Single Judge’s February Ruling
In February, Justice Prathiba M. Singh ruled in favour of Lifestyle Equities and Lifestyle Licensing, holding that Amazon had infringed the registered trademark of Beverly Hills Polo Club. The single judge:
Ordered Amazon to “stop selling, advertising, or dealing in any products that used the mark or logo similar to Lifestyle’s registered trademark.”
Directed Amazon to pay ₹340 crore in damages for the unauthorised use of the logo.

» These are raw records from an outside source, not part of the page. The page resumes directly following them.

/-- Parameters of the area `io` (Table 3.1). -/
def paramsIo : List PDesc := [
  { base := 0x0900, path := ["io", "fault"], typ := .enum ["CLEAR", "SET"], acc := .ro, lo := 0, hi := 1 },
  { base := 0x0901, path := ["io", "load", "v"], typ := .uint 16, acc := .ro, unit := some .V, stepN := 1,
    stepD := 100, lo := 0, hi := 65535 },
  { base := 0x0902, path := ["io", "rb_time"], typ := .uint 16, cls := .kept, unit := some .ms, lo := 2,
    hi := 1000, dflt := 20 },
  { base := 0x0910, path := ["io", "di", "filter", "@"], typ := .uint 8, cls := .kept, elems := 24, lo := 1,
    hi := 255, dflt := 20 },
  { base := 0x0911, path := ["io", "di", "state"], typ := .uint 32, acc := .ro, lo := 0, hi := 4294967295 },
  { base := 0x0912, path := ["io", "do"], typ := .uint 16, lo := 0, hi := 65535 },
  { base := 0x0913, path := ["io", "do", "rb"], typ := .uint 16, acc := .ro, lo := 0, hi := 65535 },
  { base := 0x0914, path := ["io", "do", "mismatch"], typ := .uint 16, acc := .ro, lo := 0, hi := 65535 },
  { base := 0x0920, path := ["io", "ai", "mode", "@"], typ := .enum ["MA", "V"], cls := .kept, elems := 8, lo := 0,
    hi := 1 },
  { base := 0x0921, path := ["io", "ai", "unit", "@"], typ := .enum ["NONE", "PCT", "KPA", "C"], cls := .kept,
    elems := 8, lo := 0, hi := 3 },
  { base := 0x0922, path := ["io", "ai", "lo", "@"], typ := .sint 20, cls := .cal, elems := 8, stepN := 1,
    stepD := 100, lo := -524288, hi := 524287 },
  { base := 0x0923, path := ["io", "ai", "hi", "@"], typ := .sint 20, cls := .cal, elems := 8, stepN := 1,
    stepD := 100, lo := -524288, hi := 524287, dflt := 10000 },
  { base := 0x0924, path := ["io", "ai", "value", "@"], typ := .sint 20, acc := .ro, elems := 8, stepN := 1,
    stepD := 100, lo := -524288, hi := 524287 },
  { base := 0x0925, path := ["io", "ai", "valid"], typ := .uint 8, acc := .ro, lo := 0, hi := 255 },
  { base := 0x0930, path := ["io", "ao", "mode", "@"], typ := .enum ["MA", "V"], cls := .kept, elems := 8, lo := 0,
    hi := 1 },
  { base := 0x0931, path := ["io", "ao", "value", "@"], typ := .uint 16, elems := 8, unit := some .pct, stepN := 1,
    stepD := 100, lo := 0, hi := 10000 },
  { base := 0x0932, path := ["io", "ao", "rb", "@"], typ := .uint 16, acc := .ro, elems := 8, unit := some .pct,
    stepN := 1, stepD := 100, lo := 0, hi := 65535 },
  { base := 0x0933, path := ["io", "ao", "mismatch"], typ := .uint 8, acc := .ro, lo := 0, hi := 255 }]

/-- Parameters of the area `probe` (Table 3.1). -/
def paramsProbe : List PDesc := [
  { base := 0x0A00, path := ["probe", "#", "period"], typ := .uint 8, cls := .kept, stride := 0x40, count := 2,
    unit := some .s, lo := 1, hi := 60, dflt := 10 },
  { base := 0x0A01, path := ["probe", "#", "count"], typ := .uint 8, cls := .kept, stride := 0x40, count := 2,
    lo := 0, hi := 48 },
  { base := 0x0A02, path := ["probe", "#", "run"], typ := .enum ["RUN", "STOP"], stride := 0x40, count := 2,
    lo := 0, hi := 1 },
  { base := 0x0A03, path := ["probe", "#", "state"], typ := .enum ["IDLE", "SWEEPING", "STOPPED"], acc := .ro,
    stride := 0x40, count := 2, lo := 0, hi := 2 },
  { base := 0x0A04, path := ["probe", "#", "break"], typ := .uint 8, acc := .ro, stride := 0x40, count := 2,
    lo := 0, hi := 255 },
  { base := 0x0A05, path := ["probe", "#", "closed"], typ := .enum ["NO", "YES"], acc := .ro, stride := 0x40,
    count := 2, lo := 0, hi := 1 },
  { base := 0x0A06, path := ["probe", "#", "last"], typ := .enum ["NONE", "COMPLETE", "ABORTED"], acc := .ro,
    stride := 0x40, count := 2, lo := 0, hi := 2 },
  { base := 0x0A07, path := ["probe", "#", "time"], typ := .uint 16, acc := .ro, stride := 0x40, count := 2,
    unit := some .ms, lo := 0, hi := 65535 },
  { base := 0x0A08, path := ["probe", "#", "overruns"], typ := .uint 32, acc := .ro, stride := 0x40, count := 2,
    lo := 0, hi := 4294967295 },
  { base := 0x0A09, path := ["probe", "#", "serial", "@"], typ := .uint 32, cls := .kept, stride := 0x40,
    count := 2, elems := 48, lo := 0, hi := 4294967295 },
  { base := 0x0A0A, path := ["probe", "#", "role", "@"], typ := .enum ["NONE", "OUTLET", "INLET", "OTHER"],
    cls := .kept, stride := 0x40, count := 2, elems := 48, lo := 0, hi := 3 },
  { base := 0x0A0B, path := ["probe", "#", "moist", "@"], typ := .uint 20, acc := .ro, stride := 0x40, count := 2,
    elems := 48, unit := some .pct, stepN := 1, stepD := 10000, lo := 0, hi := 1048575 },
  { base := 0x0A0C, path := ["probe", "#", "temp", "@"], typ := .sint 20, acc := .ro, stride := 0x40, count := 2,
    elems := 48, unit := some .C, stepN := 1, stepD := 100, lo := -524288, hi := 524287 },
  { base := 0x0A0D, path := ["probe", "#", "status", "@"], typ := .enum ["OK", "FAR-END", "LOST", "INVALID",
    "MISMATCH"], acc := .ro, stride := 0x40, count := 2, elems := 48, lo := 0, hi := 4 },
  { base := 0x0A0E, path := ["probe", "#", "gain", "@"], typ := .fix false 20 18, cls := .cal, stride := 0x40,
    count := 2, elems := 48, stepN := 1, stepD := 262144, lo := 0, hi := 1048575, dflt := 262144 },
  { base := 0x0A0F, path := ["probe", "#", "offset", "@"], typ := .sint 20, cls := .cal, stride := 0x40,
    count := 2, elems := 48, unit := some .pct, stepN := 1, stepD := 10000, lo := -524287, hi := 524287 },
  { base := 0x0A80, path := ["probe", "outlet", "moist"], typ := .uint 20, acc := .ro, unit := some .pct,
    stepN := 1, stepD := 10000, lo := 0, hi := 1048575 },
  { base := 0x0A81, path := ["probe", "outlet", "temp"], typ := .sint 20, acc := .ro, unit := some .C, stepN := 1,
    stepD := 100, lo := -524288, hi := 524287 },
  { base := 0x0A82, path := ["probe", "inlet", "moist"], typ := .uint 20, acc := .ro, unit := some .pct,
    stepN := 1, stepD := 10000, lo := 0, hi := 1048575 },
  { base := 0x0A83, path := ["probe", "avg", "valid"], typ := .uint 8, acc := .ro, lo := 0, hi := 255 }]

/-- Parameters of the area `ledger`, part 1 (Table 3.1). -/
def paramsLedger1 : List PDesc := [
  { base := 0x0B00, path := ["ledger", "unit"], typ := .uint 16, cls := .fact, acc := .ro, lo := 0, hi := 65535 },
  { base := 0x0B01, path := ["ledger", "instance", "next"], typ := .uint 32, acc := .ro, lo := 0, hi := 4294967295 },
  { base := 0x0B02, path := ["ledger", "run"], typ := .uint 16, acc := .ro, lo := 0, hi := 65535 },
  { base := 0x0B03, path := ["ledger", "serial", "hi"], typ := .uint 32, acc := .ro, lo := 0, hi := 4294967295 },
  { base := 0x0B04, path := ["ledger", "serial", "lo"], typ := .uint 32, acc := .ro, lo := 0, hi := 4294967295 },
  { base := 0x0B05, path := ["ledger", "keyid", "hi"], typ := .uint 32, acc := .ro, lo := 0, hi := 4294967295 },
  { base := 0x0B06, path := ["ledger", "keyid", "lo"], typ := .uint 32, acc := .ro, lo := 0, hi := 4294967295 },
  { base := 0x0B07, path := ["ledger", "deflate"], typ := .enum ["OFF", "ON"], cls := .kept, lo := 0, hi := 1,
    dflt := 1 },
  { base := 0x0B10, path := ["ledger", "state"], typ := .enum ["EMPTY", "LOADING", "WRITABLE", "CLOSED", "FULL",
    "FOREIGN", "UNLOADING", "FAULT"], acc := .ro, lo := 0, hi := 7 },
  { base := 0x0B11, path := ["ledger", "op"], typ := .enum ["NONE", "LOAD", "SEEK", "VERIFY", "REPLAY", "UNLOAD"],
    acc := .ro, lo := 0, hi := 5 },
  { base := 0x0B12, path := ["ledger", "fill"], typ := .uint 16, acc := .ro, unit := some .pct, stepN := 1,
    stepD := 10, lo := 0, hi := 65535 },
  { base := 0x0B13, path := ["ledger", "journal", "used"], typ := .uint 32, acc := .ro, unit := some .KiB, lo := 0,
    hi := 4294967295 },
  { base := 0x0B14, path := ["ledger", "staging", "used"], typ := .uint 32, acc := .ro, unit := some .KiB, lo := 0,
    hi := 4294967295 },
  { base := 0x0B15, path := ["ledger", "speed"], typ := .uint 8, acc := .ro, lo := 0, hi := 255 },
  { base := 0x0B16, path := ["ledger", "flush"], typ := .uint 16, cls := .kept, unit := some .s, lo := 1,
    hi := 3600, dflt := 60 },
  { base := 0x0B17, path := ["ledger", "warn"], typ := .uint 16, cls := .kept, unit := some .pct, stepN := 1,
    stepD := 10, lo := 100, hi := 950, dflt := 500 },
  { base := 0x0B18, path := ["ledger", "autoload"], typ := .enum ["NO", "YES"], cls := .kept, lo := 0, hi := 1,
    dflt := 1 },
  { base := 0x0B19, path := ["ledger", "full_unload"], typ := .enum ["NO", "YES"], cls := .kept, lo := 0, hi := 1,
    dflt := 1 },
  { base := 0x0B1A, path := ["ledger", "rewrites"], typ := .uint 32, acc := .ro, lo := 0, hi := 4294967295 },
  { base := 0x0B1B, path := ["ledger", "abandoned"], typ := .uint 32, acc := .ro, lo := 0, hi := 4294967295 },
  { base := 0x0B1C, path := ["ledger", "redo"], typ := .uint 32, acc := .ro, lo := 0, hi := 4294967295 },
  { base := 0x0B1D, path := ["ledger", "lost"], typ := .uint 32, acc := .ro, lo := 0, hi := 4294967295 },
  { base := 0x0B1E, path := ["ledger", "seq", "hi"], typ := .uint 16, acc := .ro, lo := 0, hi := 65535 },
  { base := 0x0B1F, path := ["ledger", "seq", "lo"], typ := .uint 32, acc := .ro, lo := 0, hi := 4294967295 }]

/-- Parameters of the area `ledger`, part 2 (Table 3.1). -/
def paramsLedger2 : List PDesc := [
  { base := 0x0B20, path := ["ledger", "released", "hi"], typ := .uint 32, acc := .ro, lo := 0, hi := 4294967295 },
  { base := 0x0B21, path := ["ledger", "released", "lo"], typ := .uint 32, acc := .ro, lo := 0, hi := 4294967295 },
  { base := 0x0B28, path := ["ledger", "lot", "id"], typ := .uint 32, lo := 0, hi := 4294967295, bond := some .lot },
  { base := 0x0B29, path := ["ledger", "lot", "line"], typ := .uint 32, lo := 0, hi := 4294967295, bond := some .lot },
  { base := 0x0B2A, path := ["ledger", "lot", "name"], typ := .str 64 },
  { base := 0x0B2B, path := ["ledger", "lot", "current"], typ := .uint 32, acc := .ro, lo := 0, hi := 4294967295 },
  { base := 0x0B2C, path := ["ledger", "lot", "pending"], typ := .enum ["NO", "YES"], acc := .ro, lo := 0, hi := 1 }]

/-- Parameters of the area `seal` (Table 3.1). -/
def paramsSeal : List PDesc := [
  { base := 0x0C00, path := ["seal", "slot", "@", "region"], typ := .enum ["NONE", "STAGING", "SHARE", "EXPORT",
    "MIRROR", "RINGS", "TIMELINES"], acc := .ro, elems := 16, lo := 0, hi := 6 },
  { base := 0x0C01, path := ["seal", "slot", "@", "mode"], typ := .enum ["PLAIN", "SEAL", "GROUT"], acc := .ro,
    elems := 16, lo := 0, hi := 2 },
  { base := 0x0C02, path := ["seal", "slot", "@", "state"], typ := .enum ["ACTIVE", "REPOINTING", "SPLIT",
    "QUARANTINED"], acc := .ro, elems := 16, lo := 0, hi := 3 },
  { base := 0x0C03, path := ["seal", "slot", "@", "action"], typ := .enum ["LOG", "FAULT", "QUARANTINE"],
    cls := .kept, elems := 16, lo := 0, hi := 2 },
  { base := 0x0C04, path := ["seal", "slot", "@", "alarms"], typ := .uint 32, acc := .ro, elems := 16, lo := 0,
    hi := 4294967295 },
  { base := 0x0C05, path := ["seal", "slot", "@", "poison"], typ := .uint 32, acc := .ro, elems := 16, lo := 0,
    hi := 4294967295 },
  { base := 0x0C06, path := ["seal", "slot", "@", "epoch"], typ := .uint 32, acc := .ro, elems := 16, lo := 0,
    hi := 4294967295 },
  { base := 0x0C07, path := ["seal", "slot", "@", "boundary"], typ := .uint 32, acc := .ro, elems := 16, lo := 0,
    hi := 4294967295 },
  { base := 0x0C08, path := ["seal", "slot", "@", "ctr_max"], typ := .uint 32, acc := .ro, elems := 16, lo := 0,
    hi := 4294967295 },
  { base := 0x0C09, path := ["seal", "slot", "@", "period"], typ := .uint 16, cls := .kept, elems := 16,
    unit := some .h, lo := 0, hi := 720 },
  { base := 0x0C20, path := ["seal", "repoint", "share"], typ := .uint 8, cls := .kept, unit := some .pct, lo := 1,
    hi := 10, dflt := 4 },
  { base := 0x0C21, path := ["seal", "repoint", "rate"], typ := .uint 16, acc := .ro, unit := some .MBps, lo := 0,
    hi := 65535 },
  { base := 0x0C22, path := ["seal", "repoint", "queue"], typ := .uint 8, acc := .ro, lo := 0, hi := 255 },
  { base := 0x0C23, path := ["seal", "cache", "hits"], typ := .uint 32, acc := .ro, lo := 0, hi := 4294967295 },
  { base := 0x0C24, path := ["seal", "cache", "misses"], typ := .uint 32, acc := .ro, lo := 0, hi := 4294967295 },
  { base := 0x0C25, path := ["seal", "partial"], typ := .uint 32, acc := .ro, lo := 0, hi := 4294967295 },
  { base := 0x0C30, path := ["seal", "lid"], typ := .enum ["CLOSED", "OPEN"], acc := .ro, lo := 0, hi := 1 },
  { base := 0x0C31, path := ["seal", "lid", "count"], typ := .uint 32, cls := .fact, acc := .ro, lo := 0,
    hi := 4294967295 },
  { base := 0x0C32, path := ["seal", "jtag"], typ := .enum ["LOCKED", "OPEN"], lo := 0, hi := 1,
    level := some .factory },
  { base := 0x0C40, path := ["seal", "reader", "key"], typ := .str 64, cls := .kept, acc := .wo },
  { base := 0x0C41, path := ["seal", "keystore"], typ := .enum ["VALID", "ONE-COPY"], acc := .ro, lo := 0, hi := 1 }]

Imposed litigation costs on Amazon.
Lifestyle’s Trademark Claims
Lifestyle Equities and its licensing arm launched the Beverly Hills Polo Club brand in India in 2007, building substantial goodwill both domestically and overseas. Their product portfolio spans apparel, watches, eyewear, bags, and footwear, all marketed under the iconic polo-player logo. The companies argued that Amazon’s sale of look-alike goods at deep discounts was a deliberate tactic to erode the brand’s value.
Amazon’s Appeal
In May, Amazon Technologies moved the division bench seeking to overturn the single judge’s findings. Counsel for Amazon contended that:
The trial court’s conclusions “lacked supporting evidence of infringement.”
The allegations required more “detailed legal scrutiny,” particularly around consumer confusion and comparative market analyses.
The damages award was disproportionate and unsupported by quantifiable loss.
Amazon’s lawyers also highlighted that the e-commerce giant’s market position should not automatically translate to liability without clear proof of bad faith or consumer deception.
Earlier Observations On Pricing Strategy
Justice Prathiba had noted in her judgment that Amazon was offering products “at a fraction of Lifestyle’s pricing,” describing the practice as a “strategy of obfuscation, given Amazon’s market dominance.” She reasoned that deep-discounted knock-offs could mislead consumers into believing they were purchasing authentic Beverly Hills Polo Club merchandise.
What Happens Next?
With the stay in place, Amazon may continue listing items that were previously enjoined, so long as it follows the interim guidelines. Both parties will reconvene before the division bench for a full hearing on the merits of Amazon’s appeal. Depending on the outcome, the ₹340 crore damages award and related injunction could be reinstated or modified.
Meanwhile, Lifestyle Equities retains the right to press for expedited disposal of its original infringement suit in the single-judge court. The brand owners have indicated they will push to resume the trial at the earliest possible date.
Broader Implications For E-Commerce Liability
This high-stakes dispute underscores the complex balance between protecting trademark owners and preserving the operational flexibility of online marketplaces. A ruling against Amazon would reinforce stringent intermediary accountability, while a verdict favouring Amazon could signal greater deference to platform-scale and due diligence standards. Regardless, the case sets a critical precedent in India’s evolving digital-commerce jurisprudence.